Gass speculated that AZOOR, acute idiopathic blind spot enlargement (AIBSE), multiple evanescent white dot syndrome (MEWDS), acute macular neuroretinopathy (AMN), punctate inner choroidopathy (PIC), and multifocal choroiditis (MFC) were a cluster of conditions named “white dot” syndromes or “AZOOR complex” disorders. Later, Herbort described these conditions as primary inflammatory choriocapillaropathies, supposedly caused by a presumed inflammatory process disturbing perfusion of the choriocapillaris leading to the functional disturbance in the outer retina.4 Indeed, it is not clear whether AZOOR should be considered part of this spectrum of diseases, or if AIBSE, MEWDS, AMN, PIC, MFC share a similar etiology. Although these disorders could manifest as or even be precipitating factors of AZOOR, most patients do not proceed to develop AZOOR. Nevertheless, there is consensus that electrophysiological assessment is essential in establishing diagnosis.5 Recently, Mrejen et al. proposed a classification of AZOOR based on clinical fundus and modern multimodal imaging.6 The characteristic findings observed by the authors on fundus photography, spectral-domain optical coherence tomography (SD-OCT), fundus autofluorescence (FAF), fluorescein angiography (FA) and indocyanine green angiography (ICG) might be helpful in distinguishing AZOOR from white dot syndromes as a specific entity. The etiology of AZOOR is still unclear and two hypotheses have been presented. Gass postulated that a virus or another infectious agent infects retinal photoreceptors, but the disease results when an autoimmune response is mounted against the infected cells.2 Jampol and Becker gave evidence that inflammatory eye manifestations may be due to the interplay of genetic predisposition to autoimmune diseases, environmental triggers, and immune pathways.7
Our two cases are complementary and illustrative of the spectrum of the disorder. Our first case was a young patient who had photopsias at onset. Her findings improved after prompt treatment. In contrast, our second case was an elderly woman with progression over seven years and referred as a possible bitemporal hemianopsia with negative neuroimaging. Our case two is interesting because of the bilateral visual field deficits and lack of specific physical findings besides significant peripapillary atrophy OU. Peripapillary atrophy can be associated with a number of conditions including post-papilledema, high myopia, presumed ocular histoplasmosis syndrome, glaucoma, and can even be seen as a normal aging variant. However, none of these alternative conditions were present in our patient: the brain MRI was negative, IOPs were normal, no documented disc oedema was observed, normal aging would not explain the visual fields and patient did not need any correction with glasses.

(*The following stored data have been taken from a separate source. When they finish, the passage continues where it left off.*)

-- ==== Sys2Proof/Machine/Flags.lean ====
section
/-! DEFINITION. Floating-point values, rounding and flags: every float operation, the element formats, expansion and drain conversions (R241 to R258, R353 to R362). -/

namespace Sys2Proof.Machine

/-! ### Formats (R243, R244) -/

/-- The special values of a format (R244). -/
inductive Specials where
  | none | nanOnly | ieee
  deriving DecidableEq, Repr

/-- A float format: exponent bits, mantissa bits, specials. -/
structure Fmt where
  eb : Nat
  mb : Nat
  sp : Specials
  deriving DecidableEq, Repr

def Fmt.bits (f : Fmt) : Nat := 1 + f.eb + f.mb
def Fmt.bias (f : Fmt) : Int := 2 ^ (f.eb - 1) - 1
/-- The exponent of the least normal number. -/
def Fmt.emin (f : Fmt) : Int := 1 - f.bias
/-- The code of the largest finite magnitude (R244). -/
def Fmt.maxCode (f : Fmt) : Nat :=
  match f.sp with
  | .ieee => (2 ^ f.eb - 1) * 2 ^ f.mb - 1
  | .nanOnly => 2 ^ (f.eb + f.mb) - 2
  | .none => 2 ^ (f.eb + f.mb) - 1
/-- The code of infinity. -/
def Fmt.infCode (f : Fmt) : Nat := (2 ^ f.eb - 1) * 2 ^ f.mb
/-- The canonical NaN (R244). -/
def Fmt.qnan (f : Fmt) : Nat :=
  match f.sp with
  | .nanOnly => 2 ^ (f.eb + f.mb) - 1
  | _ => f.infCode + 2 ^ (f.mb - 1)
def Fmt.sign (f : Fmt) (neg : Bool) : Nat := if neg then 2 ^ (f.eb + f.mb) else 0

def fmt32 : Fmt := ⟨8, 23, .ieee⟩
def fmt64 : Fmt := ⟨11, 52, .ieee⟩

/-- The format of a float type (R353). -/
def fmtOf : Ty → Fmt
  | .f16 => ⟨5, 10, .ieee⟩
  | .bf16 => ⟨8, 7, .ieee⟩
  | .f64 => fmt64
  | _ => fmt32

/-- A float: a NaN, an infinity, or (−1)^neg × m × 2^e exactly. -/
inductive FVal where
  | nan (signalling : Bool)
  | inf (neg : Bool)
  | fin (neg : Bool) (m : Nat) (e : Int)
  deriving DecidableEq, Repr

/-- The value of a code (R243, R244). -/
def Fmt.val (f : Fmt) (c : Nat) : FVal :=
  let neg := c / 2 ^ (f.eb + f.mb) % 2 == 1
  let e := c / 2 ^ f.mb % 2 ^ f.eb
  let m := c % 2 ^ f.mb
  let fin := if e = 0 then FVal.fin neg m (f.emin - f.mb) else .fin neg (m + 2 ^ f.mb) (f.emin - f.mb + e - 1)
  match f.sp with
  | .none => fin
  | .nanOnly => if e = 2 ^ f.eb - 1 ∧ m = 2 ^ f.mb - 1 then .nan false else fin
  | .ieee => if e = 2 ^ f.eb - 1 then (if m = 0 then .inf neg else .nan (m / 2 ^ (f.mb - 1) == 0)) else fin

/-! ### Flags (R193, R259): inexact, underflow, overflow, divide by zero, invalid -/

def flX : Nat := 1
def flU : Nat := 2
def flO : Nat := 4
def flZ : Nat := 8
def flV : Nat := 16

/-- A pattern with the flags its computation raised. -/
abbrev PF := Nat × Nat

/-! ### Rounding -/

/-- m / 2^k rounded to an integer under rnd (0 to even, 1 toward zero, 2 ties away), and whether it changed the value. -/
def shiftRound (rnd m k : Nat) : Nat × Bool :=
  let q := m / 2 ^ k
  let r := m % 2 ^ k
  let up := match rnd with
    | 0 => decide (2 ^ k < 2 * r) || (decide (2 * r = 2 ^ k) && q % 2 == 1)
    | 1 => false
    | _ => decide (2 ^ k ≤ 2 * r) && r != 0
  (if up then q + 1 else q, r != 0)

/-- m × 2^e rounded to a multiple of 2^q, in units of it. -/
def roundAt (rnd m : Nat) (e q : Int) : Nat × Bool :=
  if q ≤ e then (m * 2 ^ (e - q).toNat, false) else shiftRound rnd m (q - e).toNat

/-- (−1)^neg × m × 2^e rounded once to a format under rnd, with its flags (R353): gradual underflow, tininess after rounding. -/
def Fmt.round (f : Fmt) (rnd : Nat) (neg : Bool) (m : Nat) (e : Int) : PF :=
  if m = 0 then (f.sign neg, 0)
  else
    let lead := (Nat.log2 m : Int) + e
    let qmin := f.emin - f.mb
    let q := max (lead - f.mb) qmin
    let r := roundAt rnd m e q
    let code := (q - qmin).toNat * 2 ^ f.mb + r.1
    if f.maxCode < code then
      let c := if f.sp = .ieee ∧ rnd ≠ 1 then f.infCode else f.maxCode
      (f.sign neg + c, flO + flX)
    else
      let u := roundAt rnd m e (lead - f.mb)
      let tiny := decide (lead < f.emin) && !(decide (lead = f.emin - 1) && u.1 == 2 ^ (f.mb + 1))
      (f.sign neg + code, if r.2 then (if tiny then flX + flU else flX) else 0)

/-- Round a value to a format; a NaN becomes the canonical one, invalid if it signals. -/
def Fmt.ofVal (f : Fmt) (rnd : Nat) : FVal → PF
  | .nan s => (f.qnan, if s then flV else 0)
  | .inf n => (f.sign n + f.infCode, 0)
  | .fin n m e => f.round rnd n m e

/-- The invalid operation: a canonical NaN. -/
def Fmt.bad (f : Fmt) : PF := (f.qnan, flV)

/-- A result with more flags. -/
def withFlags (r : PF) (fl : Nat) : PF := (r.1, r.2 ||| fl)

def FVal.neg : FVal → FVal
  | .nan s => .nan s
  | .inf n => .inf (!n)
  | .fin n m e => .fin (!n) m e

def FVal.isSig : FVal → Bool
  | .nan s => s
  | _ => false

def FVal.isNan : FVal → Bool
  | .nan _ => true
  | _ => false

/-! ### Arithmetic -/

/-- The signed integer of a finite value in units of 2^q, q at most its exponent. -/
def scaled (n : Bool) (m : Nat) (e q : Int) : Int :=
  let v : Int := (m * 2 ^ (e - q).toNat : Nat)
  if n then -v else v

/-- The exact sum of two values; an exact zero from unlike signs is +0. No value where infinities of unlike signs meet. -/
def FVal.add (a b : FVal) : Option FVal :=
  match a, b with
  | .nan s, .nan t => some (.nan (s || t))
  | .nan s, _ => some (.nan s)
  | _, .nan t => some (.nan t)
  | .inf n, .inf k => if n = k then some (.inf n) else none
  | .inf n, _ => some (.inf n)
  | _, .inf k => some (.inf k)
  | .fin n m e, .fin k p d =>
    let q := min e d
    let v := scaled n m e q + scaled k p d q
    some (.fin (if v = 0 then n && k else decide (v < 0)) v.natAbs q)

Although classically AZOOR is thought to occur in a young female with photopsias and an enlarged blind spot or other zonal visual field defect, our second case highlights what we believe are differences across a spectrum of zonal occult and non-occult retinopathies. The debate about AZOOR and other similar occult or non-occult retinopathies centres on whether one is a “lumper” or a “splitter”. For our cases, if a “lumper” approach is taken, then perhaps the two cases are representative examples along a spectrum of AZOOR from typical (case one) to atypical (case two). However, if a “splitter” approach is taken, then perhaps case one would be better characterised as typical AZOOR and case two as a form of progressive chronic (rather than acute as in AIBSES) idiopathic blind spot enlargement syndrome (CIBSES).
There are two prior long-term follow-up case series that has alluded to this “lumper” approach with documentation showing step-wise progression of blind spots in AZOOR patients. Gass showed 2 out of 51 patients had step-wise progression of blind spots after being followed for a median of 96 months (range of 36–420 months)2; Saito reported 1 out of 38 patients had at least 30% worsening vision loss after being followed for a median of 31 months (range of 6–132 months).8 Only one case study documented detailed progression of worsening AZOOR over a 13-year period.9 This 55-year-old patient continued to develop significant retinal atrophy and decreased visual acuity in one eye, with no improvement despite immunomodulators or antivirals, for 13 years.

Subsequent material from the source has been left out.